Now consider the hole-in-the-ground suggestion by @Steve4Physics and assume that fragment A keeps falling through it until the fragment B lands. We know that the CoM lands at the same spot as the unexploded projectile at horizonttal distance $\Delta X_{\text{cm}}=V_{0x}(\frac{1}{2}T_{\!f})=\dfrac{V_{0x}V_{0y}}{g}$ from the point of the explosion. To find where fragment B lands, which is the goal of this problem, first we find its time of flight, $$0=\frac{V_{0y}^2}{2g}+v_y t_B-\frac{1}{2}gt_B^2\implies t_B=\frac{v_y+\sqrt{V_{0y}^2+v_y^2 }}{g}.$$Then we can find where the second fragment lands horizontally from the point of the explosion, $$\Delta X_B=2V_{0x}t_B=\frac{2V_{0x}\left(v_y+\sqrt{V_{0y}^2+v_y^2 }\right)}{g}.$$It should be clear that unless we know $v_y$, we cannot predict where the second fragment will land. If we are not given $v_y$ explicitly we can infer that it is zero with statements such as
(a) Both fragments land at the same time;
(b) Fragment A drops straight down with zero initial vertical velocity;
(c) Fragment B has zero vertical initial velocity.
Lacking such statements, as is the case here, we have to assume that $v_y=0$, otherwise we cannot answer the question.

Summary
This question can be answered directly by observing that fragment B takes the same amount amount of time to come down as it takes to go up to max height. Since its speed is doubled at max height, it must cover twice the horizontal distance during the down trip.

On edit: Corrected subscript typos and added the summary.

 

[vcsharp2003]

Yes, the fact that the CoM hits the ground is no guarantee that the two fragments will hit the ground at the same time.

So, what was wrong in my logic presented in post#27? I am still trying to figure out where in my logic I overlooked some other facts.

I am unable to come up with a scenario/example where they do not hit the ground simultaneously.

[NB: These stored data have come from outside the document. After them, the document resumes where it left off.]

-- ==== Sys2Proof/Tests/Slice0.lean ====
section
/-! SUPPORT. The model's own tests: the well-formedness smoke, one word of every row decoded and encoded,
single steps checked against spec/95_test_vectors.md, and for every statement with hypotheses a state and
operands that meet them. Every expected value is the spec's. -/

namespace Sys2Proof.Tests

open Sys2Proof Sys2Proof.Machine

/-! ### Well-formedness: a term each check refuses -/

theorem test_illFormed_reservedRsv : (Instr.reservedRsv 0 7).wellFormed = false := by decide
theorem test_illFormed_wireHdrByte0 : (Instr.wireHdrByte0 1 0 9).wellFormed = false := by decide
theorem test_illFormed_wireOptLnib15 : (Instr.wireOptLnib15 15).wellFormed = false := by decide
theorem test_illFormed_wireOpt_delta : (Instr.wireOpt 15 0).wellFormed = false := by decide
theorem test_illFormed_wireOpt_length : (Instr.wireOpt 0 15).wellFormed = false := by decide
theorem test_illFormed_nibbleDirect : (Instr.nibbleDirect 13).wellFormed = false := by decide
theorem test_wellFormed : (Instr.wireHdrByte0 3 3 8).wellFormed = true ∧
    (Instr.nibbleDirect 12).wellFormed = true ∧ (Instr.wireOpt 14 14).wellFormed = true := by decide

/-! ### Decoding and encoding: one unit of every row, written from 30_encoding.md -/

/-- A unit decodes, at a position, to a row, and the row encodes to the unit. -/
abbrev reads (p : Position) (u : CodeUnit) (i : Instr) : Prop :=
  decode p u = .ok i ∧ encode i = u ∧ i.wellFormed = true

theorem test_decode_nibEnc : reads .cmd (.word 0x00000001) .nibEnc := ⟨rfl, rfl, rfl⟩
theorem test_decode_nibDec : reads .cmd (.word 0x00000002) .nibDec := ⟨rfl, rfl, rfl⟩
theorem test_decode_optEnc : reads .cmd (.word 0x00000003) .optEnc := ⟨rfl, rfl, rfl⟩
theorem test_decode_optDec : reads .cmd (.word 0x00000004) .optDec := ⟨rfl, rfl, rfl⟩
theorem test_decode_hdrEnc : reads .cmd (.word 0x00000005) .hdrEnc := ⟨rfl, rfl, rfl⟩
theorem test_decode_hdrDec : reads .cmd (.word 0x00000006) .hdrDec := ⟨rfl, rfl, rfl⟩
theorem test_decode_msgEnc : reads .cmd (.word 0x00000007) .msgEnc := ⟨rfl, rfl, rfl⟩
theorem test_decode_msgDec : reads .cmd (.word 0x00000008) .msgDec := ⟨rfl, rfl, rfl⟩
theorem test_decode_codeSplit : reads .cmd (.word 0x00000009) .codeSplit := ⟨rfl, rfl, rfl⟩
theorem test_decode_codeSetClass : reads .cmd (.word 0x0000000A) .codeSetClass := ⟨rfl, rfl, rfl⟩
theorem test_decode_codeSetDetail : reads .cmd (.word 0x0000000B) .codeSetDetail := ⟨rfl, rfl, rfl⟩
/-- CW4, CW5 and CW6: RSV is tested before OPC. -/
theorem test_decode_reservedRsv : reads .cmd (.word 0x00000107) (.reservedRsv 1 7) ∧
    reads .cmd (.word 0x00000100) (.reservedRsv 1 0) ∧
    reads .cmd (.word 0x80000001) (.reservedRsv 0x800000 1) := by decide
theorem test_decode_reservedOpc00 : reads .cmd (.word 0x00000000) .reservedOpc00 := ⟨rfl, rfl, rfl⟩
theorem test_decode_reservedOpc0C0F : reads .cmd (.word 0x0000000C) (.reservedOpc0C0F 0) ∧
    reads .cmd (.word 0x0000000F) (.reservedOpc0C0F 3) := by decide
theorem test_decode_reservedOpc101F : reads .cmd (.word 0x00000010) (.reservedOpc101F 0) ∧
    reads .cmd (.word 0x0000001F) (.reservedOpc101F 15) := by decide
theorem test_decode_reservedOpc203F : reads .cmd (.word 0x00000020) (.reservedOpc203F 0) ∧
    reads .cmd (.word 0x0000003F) (.reservedOpc203F 31) := by decide
theorem test_decode_reservedOpc407F : reads .cmd (.word 0x00000040) (.reservedOpc407F 0) ∧
    reads .cmd (.word 0x0000007F) (.reservedOpc407F 63) := by decide
theorem test_decode_reservedOpc80FF : reads .cmd (.word 0x00000080) (.reservedOpc80FF 0) ∧
    reads .cmd (.word 0x000000FF) (.reservedOpc80FF 127) := by decide
/-- Bit by bit from R75: 0b01_00_0000 (S1) and 0b11_11_1000 (HD3). -/
theorem test_decode_wireHdrByte0 : reads .hdr0 (.byte 0b01000000) (.wireHdrByte0 1 0 0) ∧
    reads .hdr0 (.byte 0b11111000) (.wireHdrByte0 3 3 8) := by decide
theorem test_decode_wireHdrTklRsvd9 : reads .hdr0 (.byte 0b01001001) (.wireHdrTklRsvd9 1 0) := ⟨rfl, rfl, rfl⟩
theorem test_decode_wireHdrTklRsvd1011 : reads .hdr0 (.byte 0b10011010) (.wireHdrTklRsvd1011 2 1 0) ∧
    reads .hdr0 (.byte 0b10011011) (.wireHdrTklRsvd1011 2 1 1) := by decide
theorem test_decode_wireHdrTklRsvd1215 : reads .hdr0 (.byte 0b00001100) (.wireHdrTklRsvd1215 0 0 0) ∧
    reads .hdr0 (.byte 0b00001111) (.wireHdrTklRsvd1215 0 0 3) := by decide
/-- Code 2.05 is 0b010_00101 (R76; CS1). -/
theorem test_decode_wireHdrCode : reads .hdrCode (.byte 0b01000101) (.wireHdrCode 2 5) := ⟨rfl, rfl, rfl⟩
theorem test_decode_wireHdrMid : reads .hdrMid (.half 0x1234) (.wireHdrMid 0x1234) := ⟨rfl, rfl, rfl⟩
theorem test_decode_wireMarker : reads .seqStart (.byte 0xFF) .wireMarker := ⟨rfl, rfl, rfl⟩
/-- MD17, and OD12: OPT_DEC reads 0xFF as an option's first byte. -/
theorem test_decode_wireOptDnib15 : reads .seqStart (.byte 0xFE) (.wireOptDnib15 14) ∧
    reads .optStart (.byte 0xFF) (.wireOptDnib15 15) := by decide
theorem test_decode_wireOptLnib15 : reads .seqStart (.byte 0xEF) (.wireOptLnib15 14) := ⟨rfl, rfl, rfl⟩
/-- S1: delta 11, length 1. -/
theorem test_decode_wireOpt : reads .seqStart (.byte 0b10110001) (.wireOpt 11 1) := ⟨rfl, rfl, rfl⟩
theorem test_decode_nibbleDirect : reads .nibble (.nibble 0b1100) (.nibbleDirect 12) := ⟨rfl, rfl, rfl⟩
theorem test_decode_nibbleExt1 : reads .nibble (.nibble 0b1101) .nibbleExt1 := ⟨rfl, rfl, rfl⟩
theorem test_decode_nibbleExt2 : reads .nibble (.nibble 0b1110) .nibbleExt2 := ⟨rfl, rfl, rfl⟩
theorem test_decode_nibbleRsvd : reads .nibble (.nibble 0b1111) .nibbleRsvd := ⟨rfl, rfl, rfl⟩
/-- A unit of another width than its position reads is rejected by name. -/
theorem test_decode_wrongWidth : decode .cmd (.byte 0) = .error (.wrongWidth .cmd) := rfl

/-! ### Single steps, against the vectors of 95_test_vectors.md -/

/-- The next state of an outcome meets a test; a fault and a refusal do not. -/
abbrev after (o : Host.Outcome State Fault Refusal) (p : State → Prop) [DecidablePred p] : Bool :=
  match o with
  | .next t => decide (p t)
  | .fault _ => false
  | .refused _ => false

/-- The outcome is this fault. -/
abbrev stopsWith (o : Host.Outcome State Fault Refusal) (f : Fault) : Bool :=
  match o with
  | .fault g => decide (f = g)
  | .next _ | .refused _ => false

/-- STATUS and ERR_POS after success. -/
abbrev ok (t : State) : Prop := t.status = 0x100 ∧ t.errPos = 0

/-- ARG and IN. -/
abbrev nib (a : Word) (inp : Bytes) : State := { State.reset with arg := .holds a, input := .holds inp }

/-- NUM, PREV and IN. -/
abbrev opt (n p : Word) (inp : Bytes) : State :=
  { State.reset with num := .holds n, prev := .holds p, input := .holds inp }

/-- IN alone. -/
abbrev buf (inp : Bytes) : State := { State.reset with input := .holds inp }

/-- A descriptor. -/
abbrev msg (v t c m : Word) (tok : Bytes) (os : List OptEntry) (pl : Bytes) : State :=
  { State.reset with
    ver := .holds v, typ := .holds t, code := .holds c, mid := .holds m, token := .holds tok
    opts := .holds os, payload := .holds pl }

/-- NV7. -/
theorem test_nibEnc_300 : after (exec .nibEnc (nib 300 [])) (fun t =>
    t.res = .holds 14 ∧ t.out = .holds [0x00, 0x1F] ∧ ok t) = true := by decide
/-- NV11. -/
theorem test_nibEnc_vRaw : after (exec .nibEnc (nib 65805 [])) (fun t =>
    t.res = .unwritten ∧ t.out = .holds [] ∧ t.status = 0x91) = true := by decide
/-- ND8. -/
theorem test_nibDec_ext2 : after (exec .nibDec (nib 14 [0xFF, 0xFF])) (fun t =>
    t.res = .holds 65804 ∧ t.consumed = .holds 2 ∧ ok t) = true := by decide
/-- ND1: a direct nibble reads no byte of IN, so an unwritten IN is no fault. -/
theorem test_nibDec_unwritten : after (exec .nibDec { State.reset with arg := .holds 0 }) (fun t =>
    t.res = .holds 0 ∧ t.consumed = .holds 0 ∧ ok t) = true := by decide
/-- OE6. -/
theorem test_optEnc_ext : after (exec .optEnc (opt 15 2 (List.replicate 13 0xAA))) (fun t =>
    t.out = .holds (0xDD :: 0x00 :: 0x00 :: List.replicate 13 0xAA) ∧ ok t) = true := by decide
/-- OE12. -/
theorem test_optEnc_negative : after (exec .optEnc (opt 3 5 [0x78])) (fun t =>
    t.out = .holds [] ∧ t.status = 0x81 ∧ t.errPos = 0) = true := by decide
/-- OD4. -/
theorem test_optDec_delta : after (exec .optDec (opt 0 10 [0xD1, 0x02, 0x41])) (fun t =>
    t.num = .holds 25 ∧ t.out = .holds [0x41] ∧ t.consumed = .holds 3 ∧ ok t) = true := by decide
/-- OD23: F_NUM_OVF before T_VALUE. -/
theorem test_optDec_overflow : after (exec .optDec (opt 0 0xFFFF0000 [0xE1, 0xFF, 0xFF])) (fun t =>
    t.num = .unwritten ∧ t.out = .holds [] ∧ t.consumed = .unwritten ∧ t.status = 0x52 ∧
    t.errPos = 0) = true := by decide
/-- HE5. -/
theorem test_hdrEnc : after (exec .hdrEnc (msg 2 1 0x84 0x0100 [7] [] [])) (fun t =>
    t.out = .holds [0x91, 0x84, 0x01, 0x00] ∧ ok t) = true := by decide
/-- HE12: V_CODE is first in order. -/
theorem test_hdrEnc_order : after (exec .hdrEnc (msg 1 0 256 0x10000 (List.replicate 9 0) [] []))
    (fun t => t.out = .holds [] ∧ t.status = 0x31) = true := by decide
/-- HD2. -/
theorem test_hdrDec : after (exec .hdrDec (buf [0x62, 0x45, 0xBE, 0xEF, 0xA1, 0xA2])) (fun t =>
    t.ver = .holds 1 ∧ t.typ = .holds 2 ∧ t.code = .holds 0x45 ∧ t.mid = .holds 0xBEEF ∧
    t.res = .holds 2 ∧ ok t) = true := by decide
/-- HD9: T_HEADER before F_TKL. -/
theorem test_hdrDec_short : after (exec .hdrDec (buf [0xFF, 0x00])) (fun t =>
    t.ver = .unwritten ∧ t.res = .unwritten ∧ t.status = 0x13 ∧ t.errPos = 0) = true := by decide
/-- ME3: the stable sort, a repeated number and OPTS left in its own order. -/
theorem test_msgEnc : after (exec .msgEnc
      (msg 1 1 2 1 [] [⟨11, [0x62]⟩, ⟨3, [0x78]⟩, ⟨11, [0x61]⟩] [])) (fun t =>
    t.out = .holds [0x50, 0x02, 0x00, 0x01, 0x31, 0x78, 0x81, 0x62, 0x01, 0x61] ∧
    t.opts = .holds [⟨11, [0x62]⟩, ⟨3, [0x78]⟩, ⟨11, [0x61]⟩] ∧ ok t) = true := by decide
/-- ME11: the sorted index of the option whose delta is too large. -/
theorem test_msgEnc_vDelta : after (exec .msgEnc (msg 1 0 1 0 [] [⟨1, []⟩, ⟨65806, []⟩] [])) (fun t =>
    t.out = .holds [] ∧ t.status = 0x71 ∧ t.errPos = 1) = true := by decide
/-- MD4. -/
theorem test_msgDec : after (exec .msgDec
      (buf [0x62, 0x45, 0xBE, 0xEF, 0xA1, 0xA2, 0xC1, 0x00, 0xFF, 0x48, 0x69])) (fun t =>
    t.ver = .holds 1 ∧ t.typ = .holds 2 ∧ t.code = .holds 0x45 ∧ t.mid = .holds 0xBEEF ∧
    t.token = .holds [0xA1, 0xA2] ∧ t.opts = .holds [⟨12, [0x00]⟩] ∧
    t.payload = .holds [0x48, 0x69] ∧ ok t) = true := by decide
/-- MD22: the second option raises, and the whole descriptor is unwritten. -/
theorem test_msgDec_dnib15 : after (exec .msgDec
      (buf [0x40, 0x01, 0x00, 0x00, 0xB1, 0x61, 0xF0, 0xFF])) (fun t =>
    t.opts = .unwritten ∧ t.ver = .unwritten ∧ t.status = 0x12 ∧ t.errPos = 6) = true := by decide
/-- CS4. -/
theorem test_codeSplit : after (exec .codeSplit { State.reset with code := .holds 0x84 }) (fun t =>
    t.cls = .holds 4 ∧ t.detail = .holds 4 ∧ t.code = .holds 0x84 ∧ ok t) = true := by decide
/-- CS9: bits 31:8 of an out-of-range CODE are dropped. -/
theorem test_codeSetClass : after
    (exec .codeSetClass { State.reset with cls := .holds 0, code := .holds 0xFFFFFFFF }) (fun t =>
    t.code = .holds 0x1F ∧ ok t) = true := by decide
/-- CS11. -/
theorem test_codeSetClass_vClass : after
    (exec .codeSetClass { State.reset with cls := .holds 8, code := .holds 0x45 }) (fun t =>
    t.code = .unwritten ∧ t.cls = .holds 8 ∧ t.status = 0xB1) = true := by decide
/-- CS14. -/
theorem test_codeSetDetail : after
    (exec .codeSetDetail { State.reset with detail := .holds 0, code := .holds 0x1FF }) (fun t =>
    t.code = .holds 0xE0 ∧ ok t) = true := by decide
/-- CS15. -/
theorem test_codeSetDetail_vDetail : after
    (exec .codeSetDetail { State.reset with detail := .holds 32, code := .holds 0x40 }) (fun t =>
    t.code = .unwritten ∧ t.status = 0xC1) = true := by decide
/-- CAP1, CAP3: a bounded instance with MAX_BUF 6 and MAX_OPTS 1. -/
theorem test_capacity : after (exec .msgEnc { msg 1 2 0x45 0xBEEF [0xA1, 0xA2] [⟨12, [0]⟩] [0x48, 0x69] with
      cap := ⟨some 6, some 1⟩ }) (fun t => t.out = .holds [] ∧ t.status = 0x14) = true ∧
    after (exec .msgDec { buf [0x40, 0x01, 0x00, 0x00, 0x10, 0x00] with cap := ⟨some 6, some 1⟩ }) (fun t =>
      t.opts = .unwritten ∧ t.status = 0x24 ∧ t.errPos = 5) = true := by decide
/-- P4's end: a command that reads an unwritten input faults (R25). -/
theorem test_unwritten : stopsWith (exec .codeSplit State.reset) (.unwrittenInput .code) = true := by decide
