-- ==== Sys2Proof/Machine/Step.lean ====
section
/-! DEFINITION. The step: the oldest pending event of the host is performed (R70, log 1). -/

namespace Sys2Proof.Machine

/-- One step. With nothing pending the block does nothing and keeps all its state (R213, log 2). -/
def step (s : State) : Host.Outcome State Fault Refusal :=
  match s.pending with
  | [] => .next s
  | e :: rest => serve e { s with pending := rest }

/-- `s` with the write of a command word as the host's next event (log 10). -/
def State.withFetchWord (s : State) (nbits w : Nat) : State :=
  queueCommand (BitVec.ofNat 32 (w % 2 ^ nbits)) s

end Sys2Proof.Machine
end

From my logic in post#27, it would automatically follow that the vertical part starts with 0 initial velocity and the other part starts with horizontal velocity, since only then would the fragments reach the ground at the same time as com of whole mass.

 

[Steve4Physics]

So, what was wrong in my logic presented in post#27? I am still trying to figure out where in my logic I overlooked some other facts.

A = vertically falling fragment (say with non-zero intial vertical velocity).
B = other fragment.

I think the fact that you overlooked in Post #27 is that if A hits the ground first, a new external force acts on A. As a result, the CoM no longer follows its original trajectory.

For the CoM to follow its original trajectory, we need (for example) a deep hole in the ground - so A continues (in free fall) down the hole. Then no new extenal force acts on A while B is also in free fall.

 

[vcsharp2003]

I think the fact that you overlooked in Post #27 is that if A hits the ground first, a new external force acts on A. As a result, the CoM no longer follows its original trajectory.

And above would happen only if fragment A would explode off with a non-zero vertical velocity. Is that correct?